We’ve talked a lot about proxy season trends over the past several years. Last week I wrote about the trends so far in 20216. Overall, the number of ESG proposals and the support behind them is down. However, there is one group faring worse than ESG proponents this proxy season, and that’s anti-ESG. Anti-ESG advocates started bringing their own shareholder proposals a few years ago. They’ve never gone over particularly well, and this year is no different. A recent memo from Mayer Brown discusses the trends:
“As in recent years, anti-ESG proposals constituted a large portion of overall shareholder proposals in 2026, constituting about 20% of the total shareholder proposals voted on to date. Approximately 28 additional anti-ESG proposals were excluded under Rule 14a-8. Consistent with both 2024 and 2025, none of the ESG related proposals received a passing shareholder vote; in 2026, the average vote in favor of anti-ESG proposals was about 1.2%, and such proposals received a median support level of 1.27%”

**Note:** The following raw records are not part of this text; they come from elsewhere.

theorem execTmwPtpLatch_only (dt_a s_a) : OnlyR ⟨[.out, .now, .tc, .gate], [], [0x40060060, 0x40060064, 0x40060068]⟩ s_a (execTmwPtpLatch dt_a s_a) := by
  unfold execTmwPtpLatch
  refine act_only (hk2 := fun u1 => ?_) (l := (by decide)) ..
  extract_lets +onlyGivenNames x2
  have hx2 : Only ⟨[.out, .now, .tc, .gate], [], [0x40060060, 0x40060064, 0x40060068]⟩ u1 x2.2 := by
    subst x2
    refine Only.seq (State.ptpLatch_only ..) ?_ (by decide)
    exact Only.refl _ _
  clear_value x2
  refine Only.seq (State.emit_only ..) ?_ (by decide)
  exact hx2

theorem State.wdtKick_only (s_a trusted_a) : Only ⟨[.boot], [], []⟩ s_a (State.wdtKick s_a trusted_a) := by
  unfold State.wdtKick
  refine Only.ite ?_ ?_
  · refine Only.seq (Only.upd (r := ⟨[.boot], [], []⟩) (s := s_a) (fun p => by cases p <;> first | exact .inr rfl | exact .inl (by decide))) ?_ (by decide)
    exact Only.refl _ _
  · exact Only.refl _ _

theorem execWdtKick_only (dt_a trusted_a _key_a s_a) : OnlyR ⟨[.out, .now, .tc, .boot], [], []⟩ s_a (execWdtKick dt_a trusted_a _key_a s_a) := by
  unfold execWdtKick
  refine act_only (hk2 := fun u1 => ?_) (l := (by decide)) ..
  refine Only.seq (State.wdtKick_only ..) ?_ (by decide)
  exact Only.refl _ _

theorem State.flashRead_only (s_a a_a n_a) : Only ⟨[.fresh], [], []⟩ s_a (State.flashRead s_a a_a n_a).2 := by
  unfold State.flashRead
  split
  · refine Only.mk2 ?_
    exact Only.refl _ _
  · refine Only.seq (State.drawBytes_only ..) ?_ (by decide)
    exact Only.refl _ _

theorem State.osfGo_only (s_a op_a) : Only ⟨[.osf], [], [0x4008000c, 0x40080000]⟩ s_a (State.osfGo s_a op_a) := by
  unfold State.osfGo
  extract_lets +onlyGivenNames x1
  extract_lets +onlyGivenNames x2
  extract_lets +onlyGivenNames x3
  refine Only.ite ?_ ?_
  · exact Only.refl _ _
  · refine Only.ite ?_ ?_
    · refine Only.seq (State.setRegBit_only ..) ?_ (by decide)
      refine Only.seq (State.setRegBit_only ..) ?_ (by decide)
      refine Only.seq (Only.upd (r := ⟨[.osf], [], []⟩) (s := s_a) (fun p => by cases p <;> first | exact .inr rfl | exact .inl (by decide))) ?_ (by decide)
      exact Only.refl _ _
    · refine Only.seq (State.setRegBit_only ..) ?_ (by decide)
      exact Only.refl _ _

theorem State.osfCmd_only (s_a value_a) : Only ⟨[.osf], [], [0x40080000, 0x4008000c]⟩ s_a (State.osfCmd s_a value_a) := by
  unfold State.osfCmd
  extract_lets +onlyGivenNames x1
  have hx1 : Only ⟨[.osf], [], [0x40080000, 0x4008000c]⟩ s_a x1 := by
    subst x1
    refine Only.seq (State.setRegField_only ..) ?_ (by decide)
    exact Only.refl _ _
  clear_value x1
  refine Only.ite ?_ ?_
  · refine Only.seq (State.osfGo_only ..) ?_ (by decide)
    exact hx1
  · exact hx1

theorem State.setOsfBuf_only (s_a b_a) : Only ⟨[.regs], [], []⟩ s_a (State.setOsfBuf s_a b_a) := by
  unfold State.setOsfBuf
  extract_lets +onlyGivenNames x1
  refine Only.foldl (fun u2 x3 => ?_) ?_
  · refine Only.seq (State.setRegN_only ..) ?_ (by simp [Reach.le])
    exact Only.refl _ _
  · exact Only.refl _ _

theorem execOsfRead_only (dt_a s_a) : OnlyR ⟨[.out, .now, .tc, .osf], [], [0x40080000, 0x4008000c]⟩ s_a (execOsfRead dt_a s_a) := by
  unfold execOsfRead
  refine act_only (hk2 := fun u1 => ?_) (l := (by decide)) ..
  refine Only.seq (State.osfCmd_only ..) ?_ (by decide)
  exact Only.refl _ _

theorem execOsfProgram_only (dt_a s_a) : OnlyR ⟨[.out, .now, .tc, .osf], [], [0x40080000, 0x4008000c]⟩ s_a (execOsfProgram dt_a s_a) := by
  unfold execOsfProgram
  refine act_only (hk2 := fun u1 => ?_) (l := (by decide)) ..
  refine Only.seq (State.osfCmd_only ..) ?_ (by decide)
  exact Only.refl _ _

theorem execOsfErase4k_only (dt_a s_a) : OnlyR ⟨[.out, .now, .tc, .osf], [], [0x40080000, 0x4008000c]⟩ s_a (execOsfErase4k dt_a s_a) := by
  unfold execOsfErase4k
  refine act_only (hk2 := fun u1 => ?_) (l := (by decide)) ..
  refine Only.seq (State.osfCmd_only ..) ?_ (by decide)
  exact Only.refl _ _

theorem execOsfErase64k_only (dt_a s_a) : OnlyR ⟨[.out, .now, .tc, .osf], [], [0x40080000, 0x4008000c]⟩ s_a (execOsfErase64k dt_a s_a) := by
  unfold execOsfErase64k
  refine act_only (hk2 := fun u1 => ?_) (l := (by decide)) ..
  refine Only.seq (State.osfCmd_only ..) ?_ (by decide)
  exact Only.refl _ _

theorem execOsfDone_only (dt_a verifyError_a s_a) : OnlyR ⟨[.out, .fresh, .now, .tc, .regs, .flash, .osf], [], []⟩ s_a (execOsfDone dt_a verifyError_a s_a) := by
  unfold execOsfDone
  refine act_only (hk2 := fun u1 => ?_) (l := (by decide)) ..
  split
  · exact Only.refl _ _
  · extract_lets +onlyGivenNames x2
    have hx2 : Only ⟨[.out, .fresh, .now, .tc, .regs, .flash, .osf], [], []⟩ u1 x2.2 := by
      subst x2
      refine Only.seq (State.flashRead_only ..) ?_ (by decide)
      exact Only.refl _ _
    clear_value x2
    extract_lets +onlyGivenNames x3
    extract_lets +onlyGivenNames x4
    have hx4 : Only ⟨[.out, .fresh, .now, .tc, .regs, .flash, .osf], [], []⟩ u1 x4.2 := by
      subst x4
      split
      · refine Only.seq (State.drawBytes_only ..) ?_ (by decide)
        exact Only.refl _ _
      · refine Only.mk2 ?_
        exact Only.refl _ _
    clear_value x4
    extract_lets +onlyGivenNames x5
    have hx5 : Only ⟨[.out, .fresh, .now, .tc, .regs, .flash, .osf], [], []⟩ u1 x5 := by
      subst x5
      refine Only.seq (State.program_only ..) ?_ (by decide)
      exact hx4
    clear_value x5
    extract_lets +onlyGivenNames x6
    have hx6 : Only ⟨[.out, .fresh, .now, .tc, .regs, .flash, .osf], [], []⟩ u1 x6 := by
      subst x6
      split
      · refine Only.seq (State.setOsfBuf_only ..) ?_ (by decide)
        exact hx2
      · refine Only.ite ?_ ?_
        · refine Only.seq (State.setRegBit_only ..) ?_ (by decide)
          exact hx5
        · exact hx5
      · refine Only.seq (State.erase_only ..) ?_ (by decide)
        exact Only.refl _ _
    clear_value x6
    refine Only.seq (State.setRegBit_only ..) ?_ (by decide)
    refine Only.seq (State.setRegBit_only ..) ?_ (by decide)
    refine Only.seq (State.setRegBit_only ..) ?_ (by decide)
    refine Only.seq (Only.upd (r := ⟨[.osf], [], []⟩) (s := x6) (fun p => by cases p <;> first | exact .inr rfl | exact .inl (by decide))) ?_ (by decide)
    exact hx6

Previously, anti-ESG used their proposals to “block” their pro-ESG counterparts. They sought to preclude pro-ESG proposals by staking out the opposite position on an ESG issue first. This would make the pro-ESG proposal duplicative and allow for its exclusion. In those cases, winning didn’t matter. It was about getting on the proxy card so others couldn’t. However, with the SEC sitting on the sidelines this proxy season, companies aren’t having much trouble excluding ESG proposals. This makes the purpose of anti-ESG proposals unclear. The level of support is too low to win votes or force settlements. For now, anti-ESG shareholder proposals are just more noise.